Just as students citywide begin to head back to school, our student’s story underscores chronic gaps in the city’s support of access to education as a route out of poverty. Two students who had the exact same circumstances over the last 5 years met this year’s student. All three told us similar things, “I got to meet the 35 hours work or my family will lose their benefits.” So, in addition to being given inaccurate information, all the students felt this enormous responsibility for their families--more than a young person should have to bear. The current student was lucky she found WRI but many thousands of others, including the two students now at WRI, dropped out of college to take care of their families. What kind of policy sense does that make?

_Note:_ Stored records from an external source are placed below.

-- ==== Sys2Proof/Laws/Step.lean ====
section
/-! SUPPORT. What the fetch finds and what a step does with it. -/

namespace Sys2Proof.Machine

variable {s t : State}

theorem decode_phase_code (p : Phase) : decode .phase (bitsOf 4 (phaseCode p)) = .ok (operationOf p, []) := by
  cases p <;> decide

theorem decode_cmd_op (op : BitVec 1) :
    decode .cmd (bitsOf 1 op.toNat) = .ok (if op = 0 then .compress else .decompress, []) := by
  revert op; decide

/-- The fetch always finds the operation selected (R100, R120). -/
theorem fetch_selected (s : State) : fetch s = .ok (selected s, []) := by
  unfold fetch fetchBits selected State.cmdReady
  cases s.busy <;> cases s.cmd <;> simp [decode_phase_code, decode_cmd_op]

theorem step_reset (h : s.rst = true) : step s = .next s.takeReset := by simp [step, h]

/-- A step runs the operation selected. -/
theorem step_selected (h : s.rst = false) : step s = exec (selected s) s := by
  simp [step, h, fetch_selected]

theorem selected_busy (h : s.busy = true) : selected s = operationOf s.phase := by
  unfold selected; rw [h]

theorem selected_waiting (h : s.cmd = none) : selected s = operationOf s.phase := by
  unfold selected; rw [h]; cases s.busy <;> rfl

theorem selected_offered {o : Offer} (hb : s.busy = false) (h : s.cmd = some o) :
    selected s = if o.op = 0 then .compress else .decompress := by
  unfold selected; rw [hb, h]

theorem step_busy (hr : s.rst = false) (h : s.busy = true) : step s = exec (operationOf s.phase) s := by
  rw [step_selected hr, selected_busy h]

/-- What `accept` does to an offer whose streams share no storage (R120). -/
theorem accept_next {o : Offer} (h : o.shared = false) (op : BitVec 1) :
    accept op o s = .next { s.initBlock with
      mode := op, phase := if op = 0 then .cnt else .rdMagic, src := o.src, snk := o.snk, cmd := none, trace := [] } := by
  simp [accept, h]

/-- Everything a command word at the port can do. -/
theorem offerCommand_cases (op : BitVec 1) (s : State) :
    (s.busy = true ∧ offerCommand op s = .next s) ∨ (s.busy = false ∧ s.cmd = none ∧ offerCommand op s = .next s) ∨
    ∃ o, s.busy = false ∧ s.cmd = some o ∧ offerCommand op s = accept op o s := by
  unfold offerCommand State.cmdReady
  cases hb : s.busy <;> cases hc : s.cmd <;> simp

end Sys2Proof.Machine
end

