-- ==== Sys2Proof/Tests/Slice0.lean ====
section
/-! SUPPORT. Tests of the model on small inputs, their expected values taken from the spec's tables and worked examples
(spec/95_test_vectors.md, B2 to B7, unless another place is named), and for each statement with hypotheses a witness
that meets them. -/

namespace Sys2Proof.Tests

open Sys2Proof Sys2Proof.Machine

/-! ### Helpers -/

/-- A bit string from the digits of its numeral. -/
def bits (digits : List Nat) : BitString := digits.map (fun d => decide (d = 1))

/-- What a property says of the next state; false where there is none. -/
def holdsAfter (o : Out) (p : State → Bool) : Bool :=
  match o with
  | .next t => p t
  | .fault _ => false
  | .refused _ => false

/-- A step stops with this fault. -/
def faultsWith (o : Out) (f : Fault) : Bool :=
  match o with
  | .next _ => false
  | .fault g => decide (g = f)
  | .refused _ => false

/-- A step is refused for this reason. -/
def refusedWith (o : Out) (r : Refusal) : Bool :=
  match o with
  | .next _ => false
  | .fault _ => false
  | .refused q => decide (q = r)

/-- The decoder rejects the bits for this reason. -/
def rejects (f : Format) (p : BitString) (r : Reject) : Bool :=
  match decode f p with
  | .ok _ => false
  | .error q => decide (q = r)

/-- The decoder reads this operation and leaves these bits. -/
def reads (f : Format) (p : BitString) (i : Instr) (rest : BitString) : Bool :=
  match decode f p with
  | .ok (j, q) => decide (j = i) && decide (q = rest)
  | .error _ => false

/-- A small block: the state after reset with the parameters of the test vectors, in a phase. -/
def small (p : Phase) : State :=
  { State.reset with params := { magic := 0xFACE8201, nodeCap := 513 }, phase := p }

/-- The arena of V-B2a. -/
def arena : Memory Node :=
  [(0, .leaf 3 65), (1, .leaf 1 66), (2, .leaf 1 256), (3, .internal 2 (some 1) (some 2)),
    (4, .internal 5 (some 3) (some 0))]

/-- The code table of V-B2a. -/
def codes : Memory BitString := [(65, [true]), (66, [false, false]), (256, [false, true])]

/-- A block in a phase, on the arena and with the code table of V-B2a, its source at these bits. -/
def block (p : Phase) (source : BitString) : State :=
  { small p with node := arena, nNodes := 5, root := 4, rootV := true, code := codes, src := { bits := source, pos := 0 } }

/-- The bits of the magic number of the test vectors, 0xFACE8201. -/
def magicBits : BitString :=
  bits [1,1,1,1, 1,0,1,0, 1,1,0,0, 1,1,1,0, 1,0,0,0, 0,0,1,0, 0,0,0,0, 0,0,0,1]

/-! ### Well-formedness refuses what is no operation -/

theorem test_wf_refuses_symbol_257 : (Instr.hdrLeaf 257).wf = false := by decide
theorem test_wf_refuses_symbol_511 : (Instr.hdrLeaf 511).wf = false := by decide
theorem test_wf_accepts_the_sentinel : (Instr.hdrLeaf 256).wf = true := by decide
theorem test_wf_refuses_code_of_257_bits : (Instr.code (List.replicate 257 true)).wf = false := by decide +kernel
theorem test_wf_accepts_code_of_256_bits : (Instr.code (List.replicate 256 true)).wf = true := by decide +kernel

/-! ### Decoding of words written out from the spec's encodings -/

/-- R99. -/
theorem test_decode_commands :
    reads .cmd (bits [0]) .compress [] = true ∧ reads .cmd (bits [1]) .decompress [] = true := by decide

/-- R24, the codes 0000 to 0111. -/
theorem test_decode_phases_low :
    reads .phase (bits [0,0,0,0]) .idle [] = true ∧ reads .phase (bits [0,0,0,1]) .cnt [] = true ∧
    reads .phase (bits [0,0,1,0]) .bldInit [] = true ∧ reads .phase (bits [0,0,1,1]) .bldMerge [] = true ∧
    reads .phase (bits [0,1,0,0]) .gen [] = true ∧ reads .phase (bits [0,1,0,1]) .wrMagic [] = true ∧
    reads .phase (bits [0,1,1,0]) .wrHdr [] = true ∧ reads .phase (bits [0,1,1,1]) .rewind [] = true := by decide

/-- R24, the codes 1000 to 1111. -/
theorem test_decode_phases_high :
    reads .phase (bits [1,0,0,0]) .enc [] = true ∧ reads .phase (bits [1,0,0,1]) .encEof [] = true ∧
    reads .phase (bits [1,0,1,0]) .rdMagic [] = true ∧ reads .phase (bits [1,0,1,1]) .rdHdr [] = true ∧
    reads .phase (bits [1,1,0,0]) .dec [] = true ∧ reads .phase (bits [1,1,0,1]) .close [] = true ∧
    reads .phase (bits [1,1,1,0]) .done [] = true ∧ reads .phase (bits [1,1,1,1]) .err [] = true := by decide
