-- ==== Sys2Proof/Machine/Bits.lean ====
section
/-! DEFINITION. Bit strings in stream order, field values and bit reversal (rules R8 to R12, R238). -/

namespace Sys2Proof.Machine

/-- `rev_k(x)`: the low `k` bits of `x` in reverse order (rule R238). -/
def rev : Nat → Nat → Nat
  | 0, _ => 0
  | k + 1, x => (x % 2) * 2 ^ k + rev k (x / 2)

/-- The integer of a bit string in stream order, first bit least significant (rules R10, R11). -/
def bitsVal : List Bool → Nat
  | [] => 0
  | b :: bs => b.toNat + 2 * bitsVal bs

/-- `field(n)` as it stands in the stream: `n` bits of `v`, least significant first (rule R11). -/
def fieldBits (n v : Nat) : List Bool :=
  (List.range n).map fun i => v.testBit i

/-- A Huffman code of length `k` and canonical value `c` as it stands in the stream: most significant bit first (rule R12). -/
def codeBits (k c : Nat) : List Bool :=
  (List.range k).map fun i => c.testBit (k - 1 - i)

/-- The first eight bits of a bit string as a byte, missing bits 0 (rule R10). -/
def byteOfBits (bs : List Bool) : Byte :=
  BitVec.ofNat 8 (bitsVal (bs.take 8))

/-- A bit string packed into at most `n` bytes in stream order, the last one padded with 0 (rule R10). -/
def bytesOfBits : Nat → List Bool → List Byte
  | 0, _ => []
  | n + 1, bs => if bs.isEmpty then [] else byteOfBits bs :: bytesOfBits n (bs.drop 8)

end Sys2Proof.Machine
end

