-- ==== Sys2Proof/Certificates/Slice0/Obligations.lean ====
section
/-! DEFINITION. The statements for the provers: encodings, the table builder, the reservoir, the steps, the result and the frame of every instruction, errors, and the invariants. -/

open Sys2Proof Sys2Proof.Machine

/-! ## Encoding (30_encoding.md) -/

/-- Decoding gives back every well-formed instruction from its encoding under the codes of the opcode table, whatever bits follow in the stream: the fixed codes of rules R131 and R132, and for the code-length code the model's own choice (log entry 12). -/
def Obligations.DecodeInvertsEncode : Prop :=
  ∀ i : Instr, i.wellFormed = true →
    match encode tableCodes i with
    | .bits p bs => ∀ rest : List Bool,
        decode tableBook p (bitsVal (bs ++ rest)) (bs.length + rest.length) = .elem i bs.length
    | .access off val => decodeHostWrite off val = some i

/-- Words written out from the encodings of rules R121, R123, R125, R131, R132 and R139. -/
def Obligations.SpecWordsDecode : Prop :=
  decodeBytes tableBook .hdr [0x01#8] = .elem (.blockStored true) 3 ∧
  decodeBytes tableBook .hdr [0xf3#8] = .elem (.blockFixed true) 3 ∧
  decodeBytes tableBook .hdr [0x04#8] = .elem (.blockDynamic false) 3 ∧
  decodeBytes tableBook .hdr [0x06#8] = .elem (.blockReserved false) 3 ∧
  decodeBytes tableBook .storedHdr [0x01#8, 0x00#8, 0xfe#8, 0xff#8] = .elem (.storedhdr 0x0001#16 0xfffe#16) 32 ∧
  decodeBytes tableBook .dynHdr [0xa2#8, 0x38#8] = .elem (.dynhdr 2#5 5#5 14#4) 14 ∧
  decodeBytes tableBook .ll [0x00#8] = .elem .eob 7 ∧
  decodeBytes tableBook .ll [0x0c#8] = .elem (.lit 0x00#8) 8 ∧
  decodeBytes tableBook .ll [0x1e#8] = .elem (.lit 0x48#8) 8 ∧
  decodeBytes tableBook .ll [0xff#8, 0x01#8] = .elem (.lit 0xff#8) 9 ∧
  decodeBytes tableBook .ll [0x40#8] = .elem .len257 7 ∧
  decodeBytes tableBook .ll [0x23#8, 0x1f#8] = .elem (.len284 31#5) 13 ∧
  decodeBytes tableBook .dist [0x04#8] = .elem (.dist4 0#1) 6 ∧
  decodeBytes tableBook .dist [0x0f#8] = .elem .dist30Invalid 5 ∧
  decodeHostWrite 0x00#32 0x00000103#32 = some (.inflate true) ∧
  decodeHostWrite 0x0C#32 0x00000007#32 = some (.setSource .len 7#32)

/-- Whatever tables and bits: an element that is decoded is well formed and no wider than the bits held (rules R133, R205), and a host write that is a command is a well-formed one (rules R62, R139). -/
def Obligations.DecodedInstructionsAreWellFormed : Prop :=
  (∀ (T : Codebook) (p : Position) (v n : Nat) (i : Instr) (w : Nat),
    decode T p v n = .elem i w → i.wellFormed = true ∧ w ≤ n) ∧
  (∀ (off val : Word) (i : Instr), decodeHostWrite off val = some i → i.wellFormed = true)

/-! ## Table builder (41_table_builder.md) -/

/-- The closed forms of the ROMs (rules R251, R252) are what the builder builds from the fixed lengths. -/
def Obligations.FixedTablesAreBuilt : Prop :=
  (∃ T, build .lens fixedLitLens [] = some T ∧ ∀ x, x < 512 → Ram.read Entry.zero T x = ltFixed x) ∧
  (∃ T, build .dists fixedDistLens [] = some T ∧ ∀ x, x < 128 → Ram.read Entry.zero T x = dtFixed x)

/-- The loop of rule R233 counts the code space that is left: `2^k` less what the codes of length up to `k` take. -/
def Obligations.LeftCountsTheFreeCodeSpace : Prop :=
  ∀ (L : List Nat) (k : Nat),
    leftAfter L k = 2 ^ k - ((List.range k).map fun j => (countLen L (j + 1) : Int) * 2 ^ (k - (j + 1))).sum

/-- Canonical codes fit their lengths and no code is the beginning of another (rules R236, R237). -/
def Obligations.CanonicalCodesArePrefixFree : Prop :=
  ∀ L : List Nat, (∀ x ∈ L, x ≤ 15) → overSubscribed L = false →
    ∀ i j : Nat, i < L.length → j < L.length → i ≠ j → L.getD i 0 ≠ 0 → L.getD i 0 ≤ L.getD j 0 →
      canonicalCode L i < 2 ^ L.getD i 0 ∧
      canonicalCode L j >>> (L.getD j 0 - L.getD i 0) ≠ canonicalCode L i
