/-- Each block state; spans that end at 2^32, and spans that touch. -/
theorem test_witness_InflateStarts :
    { State.reset with bstate := .bad }.bstate = .bad ∧
    ([.uninit, .needHeader, .stored, .fixed, .dynamic, .decoding, .finalConsumed] : List BState).all (fun b =>
      let s := { running b [1] with srcPtr := 0xffffffff, dstPtr := 0xfffffff0, dstLen := 15 }
      (s.bstate == .uninit || s.bstate == .finalConsumed || s.bstate.runs) &&
        decide (s.srcPtr.toNat + s.srcLen.toNat ≤ 2 ^ 32) && decide (s.dstPtr.toNat + s.dstLen.toNat ≤ 2 ^ 32) &&
        !spansOverlap s.srcPtr s.srcLen s.dstPtr s.dstLen) = true := by decide

/-- In every block state but BAD: a span one byte past 2^32, and spans that share one byte. -/
theorem test_witness_WrappedOrOverlappingSpansAreRefused :
    ([.uninit, .needHeader, .stored, .fixed, .dynamic, .decoding, .finalConsumed] : List BState).all (fun b => b != .bad) = true ∧
    (let s := { running .uninit [] with srcPtr := 0xffffffff, srcLen := 2 };
      s.bstate ≠ .bad ∧ 2 ^ 32 < s.srcPtr.toNat + s.srcLen.toNat) ∧
    (let s := { running .finalConsumed [] with dstPtr := 0xffffffff, dstLen := 2 };
      s.bstate ≠ .bad ∧ s.srcPtr.toNat + s.srcLen.toNat ≤ 2 ^ 32 ∧ 2 ^ 32 < s.dstPtr.toNat + s.dstLen.toNat) ∧
    (let s := { running .needHeader [1, 2] with dstPtr := 0x1001 };
      s.bstate ≠ .bad ∧ s.srcPtr.toNat + s.srcLen.toNat ≤ 2 ^ 32 ∧ s.dstPtr.toNat + s.dstLen.toNat ≤ 2 ^ 32 ∧
        s.srcPtr.toNat ≤ 0x1001 ∧ 0x1001 < s.srcPtr.toNat + s.srcLen.toNat ∧ s.dstPtr.toNat ≤ 0x1001 ∧ 0x1001 < s.dstPtr.toNat + s.dstLen.toNat) ∧
    (let s := { State.reset with dictPtr := 0xffffffff, dictLen := 2 };
      s.bstate ≠ .bad ∧ 2 ^ 32 < s.dictPtr.toNat + s.dictLen.toNat) ∧
    (let s := { State.reset with dictPtr := 0x2000, dictLen := 1, dstPtr := 0x2000, dstLen := 1 };
      s.bstate ≠ .bad ∧ s.dictPtr.toNat + s.dictLen.toNat ≤ 2 ^ 32 ∧
        s.dictPtr.toNat ≤ 0x2000 ∧ 0x2000 < s.dictPtr.toNat + s.dictLen.toNat ∧ s.dstPtr.toNat ≤ 0x2000 ∧ 0x2000 < s.dstPtr.toNat + s.dstLen.toNat) := by
  decide

/-- Each clause between commands. -/
theorem test_witness_HostStepsFollowTheRegisterMap :
    (hostAt (.write 0x00 .word 1)).inflating = none ∧ (hostAt (.write 0x00 .word 1)).hostQueue = [.write 0x00 .word 1] ∧
    (0x00 : Word).toNat % 4 = 0 ∧ decodeHostWrite 0x00 1 = some .reset ∧
    (0x1C : Word).toNat % 4 = 0 ∧ decodeHostWrite 0x1C 1 = none ∧ decodeHostWrite 0x04 1 = none ∧
    ((0x01 : Word).toNat % 4 ≠ 0 ∨ AccessSize.word ≠ .word) ∧ ((0x04 : Word).toNat % 4 ≠ 0 ∨ AccessSize.byte ≠ .word) ∧
    (hostAt (.poke 0xffffffff 1)).hostQueue = [.poke 0xffffffff 1] ∧ State.reset.hostQueue = [] := by decide

theorem test_witness_ResultWordFields :
    exec (.setSource .len 5) State.reset = .next { State.reset with srcLen := 5 } ∧
    exec (.setTarget .ptr 5) State.reset = .next { State.reset with dstPtr := 5 } := ⟨rfl, rfl⟩

theorem test_witness_NoInstructionTouchesTheHostsRegisters : exec .reset State.reset = .next (resetRegisters State.reset) := rfl

/-- The bytes just below and just above a target of one byte. -/
theorem test_witness_ErrorKeepsProducedBytes :
    let s := { running .decoding [] with dstLen := 1 }
    Memory.wf s.mem = true ∧ ¬ inTarget s 0x1fff ∧ inTarget s 0x2000 ∧ ¬ inTarget s 0x2001 := by
  unfold inTarget
  decide

/-- INFLATE in BAD, and a store of the host. -/
theorem test_witness_BadIsStickyUntilReset :
    (let s := { hostAt (.write 0x00 .word 3) with bstate := .bad, err := .badTree };
      s.bstate = .bad ∧ s.inflating = none ∧ step s = .next { s with status := .error, hostQueue := [] } ∧
        (3 : Word).extractLsb' 0 8 ≠ 0x01#8) ∧
    (let s := { hostAt (.poke 0x1000 7) with bstate := .bad };
      s.bstate = .bad ∧ s.inflating = none ∧ step s = .next { s with mem := [(0x1000, 7)], hostQueue := [] }) :=
  ⟨⟨rfl, rfl, rfl, by decide⟩, rfl, rfl, rfl⟩

/-- A stored byte, and a literal that stores nothing. -/
theorem test_witness_InstructionsStoreOnlyInTheTarget :
    (let s := { running .stored [0x41] with sphase := .copy, srem := 1, dstLen := 1 };
      Memory.wf s.mem = true ∧ (nextOf (exec .storedData s)).isSome = true ∧ ¬ inTarget s 0x2001) ∧
    (let s := running .decoding [];
      Memory.wf s.mem = true ∧ exec (.lit 0x41) s = .next { s with auxLen := 0x41, litPending := true } ∧ ¬ inTarget s 0x2010) := by
  refine ⟨?_, by decide, rfl, by unfold inTarget; decide⟩
  unfold inTarget
  decide

theorem test_witness_RunningInflateStoresOnlyInTheTarget :
    let s := { running .decoding [] with litPending := true, auxLen := 0x41 }
    Memory.wf s.mem = true ∧ s.inflating ≠ none ∧ (nextOf (step s)).isSome = true ∧ ¬ inTarget s 0x1fff ∧ ¬ inTarget s 0x2010 := by
  unfold inTarget
  decide

/-- A core inside a match: 3 bytes to copy from 1 back, one byte written. -/
def copying : State :=
  { running .decoding [0x00] with sub := .copy, auxLen := 3, auxDist := 1, dstPtr := 0x2001, dstLen := 15 }

theorem test_storage_at_a_header : StorageInv (running .needHeader [0xf3]) where
  mem := by decide
  clens := rfl
  lens := rfl
  lt := rfl
  dt := rfl
  ct := rfl
  window := rfl
  bc := by decide
  res := by decide
  wCount := by decide

theorem test_storage_of_copying : StorageInv copying where
  mem := by decide
  clens := rfl
  lens := rfl
  lt := rfl
  dt := rfl
  ct := rfl
  window := rfl
  bc := by decide
  res := by decide
  wCount := by decide

theorem test_witness_StepKeepsTheStorageInRange :
    StorageInv copying ∧ (nextOf (step copying)).isSome = true := ⟨test_storage_of_copying, by decide⟩

/-- The invariant at a block header. -/
theorem test_invariant_at_a_header : Inv (running .needHeader [0xf3]) where
  storage := test_storage_at_a_header
  slow := by decide
  running := by decide
  room := by decide
  fresh := by decide
  dynamic := fun h => absurd h (by decide)
  decoding := fun h => absurd h (by decide)

/-- The invariant inside a match. -/
theorem test_invariant_inside_a_match : Inv copying where
  storage := test_storage_of_copying
  slow := by decide
  running := by decide
  room := by decide
  fresh := by decide
  dynamic := fun h => absurd h (by decide)
  decoding := fun _ =>
    { lt := fun h => absurd h (by decide), dt := fun h => absurd h (by decide), literal := by decide, lenExtra := by decide, length := by decide
      distExtra := by decide, copyLen := by decide, copyDist := by decide }

theorem test_witness_StepKeepsTheInvariant :
    Inv copying ∧ (nextOf (step copying)).isSome = true := ⟨test_invariant_inside_a_match, by decide⟩

theorem test_witness_NoStepFaults : Inv (running .needHeader [0xf3]) ∧ (running .needHeader [0xf3]).inflating ≠ none :=
  ⟨test_invariant_at_a_header, by decide⟩

theorem test_witness_InflateTerminates : Inv copying ∧ copying.inflating ≠ none :=
  ⟨test_invariant_inside_a_match, by decide⟩

end Sys2Proof.Tests
end

/-! # The block header and stored blocks (43_block_header_stored.md): FIXED-SELECT and the end of a block -/

namespace Sys2Proof.Machine

/-! ## Which step runs -/

/-- While an INFLATE runs, the host does not act: a step is one of its step loop (rules R30, R93). -/
theorem step_of_inflating {s : State} (running : s.inflating ≠ none) : step s = streamStep s := by
  obtain ⟨final, h⟩ := Option.ne_none_iff_exists'.mp running
  simp only [step, h]

theorem phase_of_fixed {s : State} (h : s.bstate = .fixed) : phase s = .fixedSelect := by
  simp only [phase, h]

theorem streamStep_of_fixedSelect {s : State} (h : phase s = .fixedSelect) :
    streamStep s = .next (enterBody .fixed s) := by
  simp only [streamStep, h, fixedSelect]

/-! ## The tables a block body decodes with (rules R49, R54) -/

theorem codebook_lt_of_fixed {s : State} (h : s.tsel = .fixed) : (codebook s).lt = ltFixed := by
  simp only [codebook, h]

theorem codebook_dt_of_fixed {s : State} (h : s.tsel = .fixed) : (codebook s).dt = dtFixed := by
  simp only [codebook, h]

/-! ## The end of a block (rules R318, R500, R501) -/

/-- After a block that is not the last one, the next header is due and the INFLATE goes on. -/
theorem afterStep_endBlock_of_not_final {s : State} (h : s.bfinal = false) :
    afterStep (endBlock s) = { s with bstate := .needHeader } := by
  simp [endBlock, afterStep, h]

/-- After the last block the INFLATE folds and ends with OK. -/
theorem afterStep_endBlock_of_final {s : State} (h : s.bfinal = true) :
    afterStep (endBlock s) =
      { fold { s with bstate := .finalConsumed } with status := .ok, inflating := none } := by
  simp [endBlock, afterStep, endInflate, h]

/-- The meaning of STORED_DATA: the copy, and the end of the block where it completes (rule R317). -/
theorem exec_storedData (s : State) :
    exec .storedData s = (copyStored s.srem.toNat s).finish fun t => afterStep (endBlock t) := rfl

/-- With no byte left to copy, the spans are not asked and the block ends (rule R320). -/
theorem exec_storedData_of_srem_zero {s : State} (empty : s.srem = 0) :
    exec .storedData s = .next (afterStep (endBlock s)) := by
  have done : copyStored s.srem.toNat s = .done s := by rw [empty]; rfl
  rw [exec_storedData, done, Flow.finish]

end Sys2Proof.Machine

namespace Sys2Proof

open Machine

/-- Settles O18: the dispatch of a fixed block is FIXED-SELECT, which has one outcome, and `tsel` then selects the ROMs. -/
theorem fixedSelectStep : Obligations.FixedSelectStep := by
  intro s running fixed
  have run : step s = .next (enterBody .fixed s) := by
    rw [step_of_inflating running, streamStep_of_fixedSelect (phase_of_fixed fixed)]
  refine ⟨run, fun t next => ?_⟩
  obtain rfl : enterBody .fixed s = t := Host.Outcome.next.inj (run.symm.trans next)
  exact ⟨codebook_lt_of_fixed rfl, codebook_dt_of_fixed rfl⟩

As a society we acknowledge that education is an important step in ensuring young people’s ability to secure their own financial future. We are on shaky policy ground to withhold this same access from people receiving welfare, predominantly women with children. Access to education is a proven route out of poverty, across the board. What’s more, when mothers receiving welfare are able to get the education they need, their children are more likely to succeed as well.
Yet, for some reason, this most successful route is systematically blocked – whether it’s by the Mayor through HRA, which decrees that some small amount of education can count towards the work time required to receive benefits, but college cannot. Most of what counts is workfare. Eighty-eight percent of women who finish their college degree move permanently out of poverty. Education has been shown to have the greatest success at allowing people to achieve their own economic security. No workfare program can claim such a statistic or long-term success!
The city requires 35 hours of work as opposed to the federal and state laws, which allow families with children under the age of six to count only 20 hours. New York City needs to adopt the 20-hour rule. In addition, no young person should be required to drop out of higher education in order to sustain their family’s welfare benefits.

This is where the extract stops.